Will doctors no longer be allowed to administer medications even though they know they would work

That has long been the case. There are a number of medications which are approved in Europe but not in the US, for example.

That has long been the case. There are a number of medications which are approved in Europe but not in the US, for example.

While true this gets considerably confusing. Sometimes the more expensive drug is approved in the U.S. sometimes Europe. Sometimes the "more dangerous" drug gets approved here, sometimes there. Political considerations of all kinds pop up (like childhood vaccines). It gets weird.

Compounding matters is the fact that sometimes things are not approved for an FDA indication, unlikely to get approved by insurance, unlikely to get approved by your hospital/pharmacy, scheduled, totally legit but 100% sure to get you sued if anyone complains and so on...

My favorite example is Gabapentin, which has thirty seven million off label uses but only two official uses - and 9/10 competent physicians will get it wrong if you ask them.

Of course, the real situation is quite chaotic and a lot is based on a pile of ad-hoc decisions.
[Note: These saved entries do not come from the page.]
/-- The raw pixel of a cell in a GRID_IMG source, before the stride (R291). -/
def State.projectUV (s : State) (g : Graph) (b : XBank) (near : FV) (p : FV × FV × FV) : Option (FV × FV) :=
  let row := fun (r : Nat) => f32add (f32dot (xbM b (4 * r)) (xbM b (4 * r + 1)) (xbM b (4 * r + 2)) p.1 p.2.1 p.2.2) (xbM b (4 * r + 3))
  let qx := row 0
  let qy := row 1
  let qz := row 2
  let uv := if xbModel b = 1 then
      (if qz.le near then none
       else some (f32add (f32div (f32mul (xbF b 0x38) qx) qz) (xbF b 0x40), f32add (f32div (f32mul (xbF b 0x3C) qy) qz) (xbF b 0x44)))
    else some (qx, qy)
  uv.map (fun w => if 0 < xbMeshW b then (let d := s.mesh g b false w.1 w.2; (f32add w.1 d.1, f32add w.2 d.2)) else w)

/-- A point of the sensor frame in the vehicle frame (R292). -/
def toVehicle (b : XBank) (x y z : FV) : FV × FV × FV :=
  let dx := f32sub x (xbM b 3)
  let dy := f32sub y (xbM b 7)
  let dz := f32sub z (xbM b 11)
  let row := fun (r : Nat) => f32dot (xbM b r) (xbM b (r + 4)) (xbM b (r + 8)) dx dy dz
  (row 0, row 1, row 2)

/-- What becomes of a detection (R293). -/
inductive DetRes where
  | meas (x y w l : FV)
  | noGround
  | range
  | nan
deriving DecidableEq, Repr

/-- A detection as a vehicle-frame measurement (R293). -/
def State.detMeas (s : State) (g : Graph) (j : FJob) (x : FSrc) (b : XBank) (d : FDet) : DetRes :=
  let x1 := f32of d.x1
  let y1 := f32of d.y1
  let x2 := f32of d.x2
  let y2 := f32of d.y2
  if [x1, y1, x2, y2].any (fun v => decide (v = .nan)) then .nan
  else if fsKind x = 4 then .meas (f32div (f32add x1 x2) fTwo) (f32div (f32add y1 y2) fTwo) (f32sub x2 x1) (f32sub y2 y1)
  else
    let uc := f32div (f32add x1 x2) fTwo
    let vc := y2
    let w := if 0 < xbMeshW b then (let m := s.mesh g b true uc vc; (f32add uc m.1, f32add vc m.2)) else (uc, vc)
    let dx := f32div (f32sub w.1 (xbF b 0x40)) (xbF b 0x38)
    let dy := f32div (f32sub w.2 (xbF b 0x44)) (xbF b 0x3C)
    let one := FV.num false 1 1
    let c := fun (r : Nat) => (f32dot (xbM b r) (xbM b (r + 4)) (xbM b (r + 8)) (xbM b 3) (xbM b 7) (xbM b 11)).neg
    let ray := fun (r : Nat) => f32dot (xbM b r) (xbM b (r + 4)) (xbM b (r + 8)) dx dy one
    if !(ray 2).lt (.num false 0 1) then .noGround
    else
      let lam := f32div (f32sub (fjZ j) (c 2)) (ray 2)
      if lam.le (.num false 0 1) ∨ (fsFar x).lt lam then .range
      else
        let sz := f32mul (f32div (f32sub x2 x1) (xbF b 0x38)) lam
        let px := f32add (c 0) (f32mul lam (ray 0))
        let py := f32add (c 1) (f32mul lam (ray 1))
        if px = .nan ∨ py = .nan then .nan else .meas px py sz sz

/-! ## Selection (R296) -/

/-- What an instant takes of a source: STATE, the sample a, its partner, the ratio, and SHAPE_CHANGE. -/
structure Sel where
  state : Nat
  a     : Option FSample
  b     : Option FSample
  w     : FV
  shape : Bool

/-- Shapes differ. -/
def shapesDiffer : FData → FData → Bool
  | .grid _ w h c _, .grid _ w' h' c' _ => !(w = w' && h = h' && c = c')
  | _, _ => false

/-- A ratio of tick differences in FP32. -/
def ratio32 (n d : Nat) : FV := (FV.num false n d).r32

/-- The greatest tick among samples that pass a test. -/
def latest (l : List FSample) (p : FSample → Bool) : Option FSample := ((l.filter p).getLast?)

/-- Select for an instant (R296); `e`: E. Samples lie in ascending tick. -/
def FSrc.select (x : FSrc) (tf e : Nat) : Sel :=
  let a := latest x.samples (fun n => decide (n.tick ≤ tf))
  let b := if fsLinear x then x.samples.find? (fun n => decide (tf < n.tick ∧ n.tick ≤ tf + fsLook x)) else none
  let zero := FV.num false 0 1
  match a with
  | some n =>
    if n.tick = tf then { state := 1, a := a, b := none, w := zero, shape := false }
    else if tf - n.tick ≤ e then
      match b with
      | some m =>
        if shapesDiffer n.data m.data then { state := 3, a := a, b := none, w := zero, shape := true }
        else { state := 2, a := a, b := b, w := ratio32 (tf - n.tick) (m.tick - n.tick), shape := false }
      | none =>
        match (if fsKind x = 5 && fsLinear x then latest x.samples (fun y => decide (y.tick < n.tick)) else none) with
        | some p => { state := 4, a := a, b := some p, w := ratio32 (tf - n.tick) (n.tick - p.tick), shape := false }
        | none => { state := 3, a := a, b := none, w := zero, shape := false }
    else { state := 5, a := none, b := none, w := zero, shape := false }
  | none => { state := if b.isSome then 5 else 0, a := none, b := none, w := zero, shape := false }

def Sel.contrib (z : Sel) : Bool := decide (1 ≤ z.state ∧ z.state ≤ 4)
/-- The samples an instant uses. -/
def Sel.used (z : Sel) : List FSample := z.a.toList ++ z.b.toList

/-- An FP32 value of an AUX sample. -/
def FSample.auxVal (n : FSample) : FV := match n.data with | .aux v => f32of v | _ => .num false 0 1

/-- The AUX value of a selection. -/
def Sel.auxVal (z : Sel) : FV :=
  match z.a, z.b with
  | some a, some b =>
    if z.state = 2 then f32add a.auxVal (f32mul (f32sub b.auxVal a.auxVal) z.w) else f32add a.auxVal (f32mul (f32sub a.auxVal b.auxVal) z.w)
  | some a, none => a.auxVal
  | _, _ => .num false 0 1

/-- Element (c, y, x) of a tensor sample, dequantised where INT8. -/
def gridElem (scale : FV) (d : FData) (x y c : Nat) : FV :=
  match d with
  | .grid f w h ch data =>
    let k := (y * ((ch + 31) / 32) + c / 32) * w + x
    let eb := fmtBits f
    let raw := if 8 ≤ eb then leVal ((data.drop (k * 4 * eb + c % 32 * (eb / 8))).take (eb / 8))
      else bitsN (leVal ((data.drop (k * 4 * eb + c % 32 * eb / 8)).take 1)) (eb * (c % 32) % 8 + eb - 1) (eb * (c % 32) % 8)
    let v := fmtDec f raw
    let v := if fmtMx f then v.mul (e8m0 (leVal ((data.drop (h * ((ch + 31) / 32) * w * 4 * eb + k)).take 1))) else v
    if f = 2 then f32mul v scale else v.r32
  | _ => .num false 0 1

/-- Its value after alignment. -/
def Sel.gridVal (z : Sel) (scale : FV) (x y c : Nat) : FV :=
  match z.a, z.b with
  | some a, some b =>
    let va := gridElem scale a.data x y c
    f32add va (f32mul (f32sub (gridElem scale b.data x y c) va) z.w)
  | some a, none => gridElem scale a.data x y c
  | _, _ => .num false 0 1

/-! ## The grid (R289) -/

/-- Accumulators by channel · cells + cell: the value and how many contributions it had. -/
abbrev GridAcc := SMap (FV × Nat)

/-- One contribution through one map entry. -/
def contrib (j : FJob) (acc : GridAcc) (ch cell : Nat) (v : FV) : GridAcc :=
  let k := ch * (fjW j * fjH j) + cell
  let o := SMap.get (.num false 0 1, 0) acc k
  let mode := bitsN ((j.chans[ch]?).getD 0).toNat 63 62
  let nv := if o.2 = 0 then (if mode = 1 then v else f32add o.1 v) else if mode = 1 then o.1.max v else f32add o.1 v
  SMap.put (.num false 0 1, 0) acc k (nv, o.2 + 1)

/-- The contributions of one source value at a cell, map entries in order. -/
def contribAll (j : FJob) (x : FSrc) (acc : GridAcc) (cell : Nat) (val : Nat → Option FV) : GridAcc :=
  x.maps.foldl (fun acc m =>
    match val (bitsN m.toNat 31 24) with
    | some v => contrib j acc (bitsN m.toNat 23 16) cell (f32mul v (fmtDec 8 (bitsN m.toNat 15 0)))
    | none => acc) acc

/-- The contributions of a GRID_IMG source (R291). -/
def State.gridImg (s : State) (g : Graph) (j : FJob) (x : FSrc) (b : XBank) (z : Sel) (acc : GridAcc) : GridAcc :=
  match (z.a.map FSample.data : Option FData) with
  | some (.grid _ ws hs cs _) =>
    (List.range (fjW j * fjH j)).foldl (fun acc cell =>
      match s.projectUV g b (fsNear x) (cellCentre j (cell % fjW j) (cell / fjW j)) with
      | none => acc
      | some uv =>
        let fu := f32sub (f32div (f32add uv.1 fHalf) (fsStride x)) fHalf
        let fv := f32sub (f32div (f32add uv.2 fHalf) (fsStride x)) fHalf
        if fu.lt (.num false 0 1) ∨ fv.lt (.num false 0 1) ∨ (f32nat (ws - 1)).lt fu ∨ (f32nat (hs - 1)).lt fv then acc
        else
          match fu.floor, fv.floor with
          | some i, some jj =>
            let i := i.toNat
            let jj := jj.toNat
            let wx := f32sub fu (f32nat i)
            let wy := f32sub fv (f32nat jj)
            let f := fun (c a b : Nat) => z.gridVal (fsScale x) (min a (ws - 1)) (min b (hs - 1)) c
            contribAll j x acc cell (fun c =>
              if cs ≤ c then none
              else
                let top := f32add (f c i jj) (f32mul wx (f32sub (f c (i + 1) jj) (f c i jj)))
                let bot := f32add (f c i (jj + 1)) (f32mul wx (f32sub (f c (i + 1) (jj + 1)) (f c i (jj + 1))))
                some (f32add top (f32mul wy (f32sub bot top))))
          | _, _ => acc) acc
  | _ => acc

/-- The contributions of a POINTS source (R292). -/
def gridPoints (j : FJob) (x : FSrc) (b : XBank) (l : List (Nat × Nat × Nat × Nat)) (acc : GridAcc) : GridAcc :=
  l.foldl (fun acc p =>
    let v := toVehicle b (f32of p.1) (f32of p.2.1) (f32of p.2.2.1)
    if !(fsNear x).le v.2.2 ∨ !v.2.2.le (fsFar x) then acc
    else match cellOf j v.1 v.2.1 with
    | none => acc
    | some cell => contribAll j x acc cell (fun c => match c with | 0 => some (.num false 1 1) | 1 => some v.2.2 | 2 => some (f32of p.2.2.2) | _ => none)) acc

/-- The contributions of a detection source (R293). -/
def State.gridDets (s : State) (g : Graph) (j : FJob) (x : FSrc) (b : XBank) (l : List FDet) (acc : GridAcc) : GridAcc :=
  l.foldl (fun acc d =>
    match s.detMeas g j x b d with
    | .meas px py _ _ =>
      (match cellOf j px py with
      | none => acc
      | some cell => contribAll j x acc cell (fun c => if c = d.cls then some (f32of d.score) else none))
    | _ => acc) acc

/-- The contributions of one source at an instant. -/
def State.gridSource (s : State) (g : Graph) (j : FJob) (x : FSrc) (tf : Nat) (z : Sel) (acc : GridAcc) : GridAcc :=
  if !z.contrib then acc
  else match z.a with
  | none => acc
  | some n =>
    match n.data with
    | .grid .. => s.gridImg g j x (x.bankFor tf) z acc
    | .points l => gridPoints j x (x.bankFor tf) l acc
    | .dets l => s.gridDets g j x (x.bankFor n.tick) l acc
    | .aux _ => acc

/-- The grid's bytes in planar layout. -/
def gridBytes (j : FJob) (acc : GridAcc) : List (BitVec 8) :=
  let w := fjW j
  let cells := w * fjH j
  let out := fun (ch cell : Nat) =>
    let o := SMap.get (.num false 0 1, 0) acc (ch * cells + cell)
    let e := ((j.chans[ch]?).getD 0).toNat
    let v := if bitsN e 63 62 = 2 ∧ 0 < o.2 then f32div o.1 (f32nat o.2) else o.1
    fmtEnc (fjFmt j) (f32mul v (f32of (bitsN e 31 0)))
  (List.range (fjH j)).flatMap (fun y => (List.range ((fjNch j + 31) / 32)).flatMap (fun n => (List.range w).flatMap (fun x =>
    packElems (fmtBits (fjFmt j)) ((List.range 32).map (fun k => if n * 32 + k < fjNch j then out (n * 32 + k) (y * w + x) else 0)))))

/-! ## The instant (R295–R304) -/

/-- AGE of a source at an instant (R302). -/
def selAge (x : FSrc) (tf : Nat) (z : Sel) : Nat :=
  if z.contrib then
    let old := z.used.foldl (fun (m : Option FSample) n => match m with | none => some n | some k => if n.tick < k.tick then some n else some k) none
    match old with
    | some n => unsig 32 ((tf : Int) - n.tick + n.age)
    | none => 0
  else if z.state = 5 then unsig 32 ((tf : Int) - ((x.samples.getLast?.map (·.tick)).getD 0 : Nat))
  else 0xFFFFFFFF

/-- T_USED (Table 11.7). -/
def selUsed (x : FSrc) (z : Sel) : Nat :=
  if z.contrib then ((z.used.map (·.tick)).foldl max 0) % 2 ^ 32
  else if z.state = 5 then ((x.samples.getLast?.map (·.tick)).getD 0) % 2 ^ 32 else 0

/-- A source is stale (R300). -/
def State.isStale (s : State) (j : FJob) (x : FSrc) (tf : Nat) (z : Sel) : Bool :=
  let lim := fsStale x * 1000
  decide (0 < fsStale x) && (if !x.delivered then decide (lim < (tf - j.start) * s.tickLen) else decide (lim < selAge x tf z * s.tickLen))

/-- The batch of a sample (R307) and what converting its detections counts; none of them where the mesh may not be read. -/
def State.batchOf (s : State) (g : Graph) (j : FJob) (x : FSrc) (slot : Nat) (n : FSample) : Batch × Nat × Nat × Nat :=
  match n.data with
  | .dets l =>
    let l := if fsKind x = 3 && !s.meshOk g (x.bankFor n.tick) then [] else l
    let r := l.map (fun d => (d, s.detMeas g j x (x.bankFor n.tick) d))
    let ms := r.filterMap (fun p => match p.2 with
      | .meas px py w h => some ({ idx := 0, x := f32bits px, y := f32bits py, w := f32bits w, l := f32bits h, cls := p.1.cls, score := p.1.score } : Meas)
      | _ => none)
    let num := ((List.range ms.length).map (fun i => (ms[i]?).map (fun m => { m with idx := i }))).filterMap id
    ({ tick := n.tick, slot := slot, late := n.late, meas := num }, (r.filter (fun p => p.2 = .noGround)).length,
      (r.filter (fun p => p.2 = .range)).length, (r.filter (fun p => p.2 = .nan)).length)
  | _ => ({ tick := n.tick, slot := slot, late := n.late, meas := [] }, 0, 0, 0)

/-- Insert a batch by tick, then descending slot. -/
def insBatch (n : Batch) : List Batch → List Batch
  | [] => [n]
  | y :: r => if n.tick < y.tick ∨ (n.tick = y.tick ∧ y.slot < n.slot) then n :: y :: r else y :: insBatch n r

/-- T_fuse of R304 for what an instant used. -/
def State.tFuse (_s : State) (j : FJob) (sels : List (Nat × FSrc × Sel)) (payload : Nat) : Nat :=
  let cells := fjW j * fjH j
  2000 + (sels.map (fun p =>
    match (p.2.2.a.map FSample.data : Option FData) with
    | some (.dets l) => (l.length + 1) / 2
    | some (.points l) => 2 * ((l.length + 7) / 8)
    | some (.grid ..) => (cells + 3) / 4 + (if p.2.2.state = 2 then 2 else 1) * ((cells * p.2.1.maps.length + 15) / 16)
    | _ => 0)).foldl (· + ·) 0 + (64 + payload + 63) / 64

/-- Every source of a job is closed for what an instant needs. -/
def State.jobClosed (s : State) (j tf : Nat) : Bool := (s.jobSlots j).all (fun k => s.srcClosed (s.fsrc k) (fsNeed (s.fsrc k) tf))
FDA got lucky with Thalidomide - if you are very slow in approving everything, sooner or later some bad stuff will slip by faster regulators and it's time to uncork the champagne! - so they took it as the confirmation that not approving stuff is much better than approving stuff for many years after. But it's not based on some well-founded general scientific truth. And definitely doctors and what they think - at least if we're talking about rank and file doctors who actually talk to patients, not the ones that spend their days sitting in committees - have pretty little input into it and very little power in the process, as far as I know. It's not like "doctors were ruling it with their awesome knowledge and Trump came and started banning life-saving stuff because he's evil". It's "doctors did what FDA said to do before, and keep doing it under Trump, and will continue to do so long after Trump is forgotten".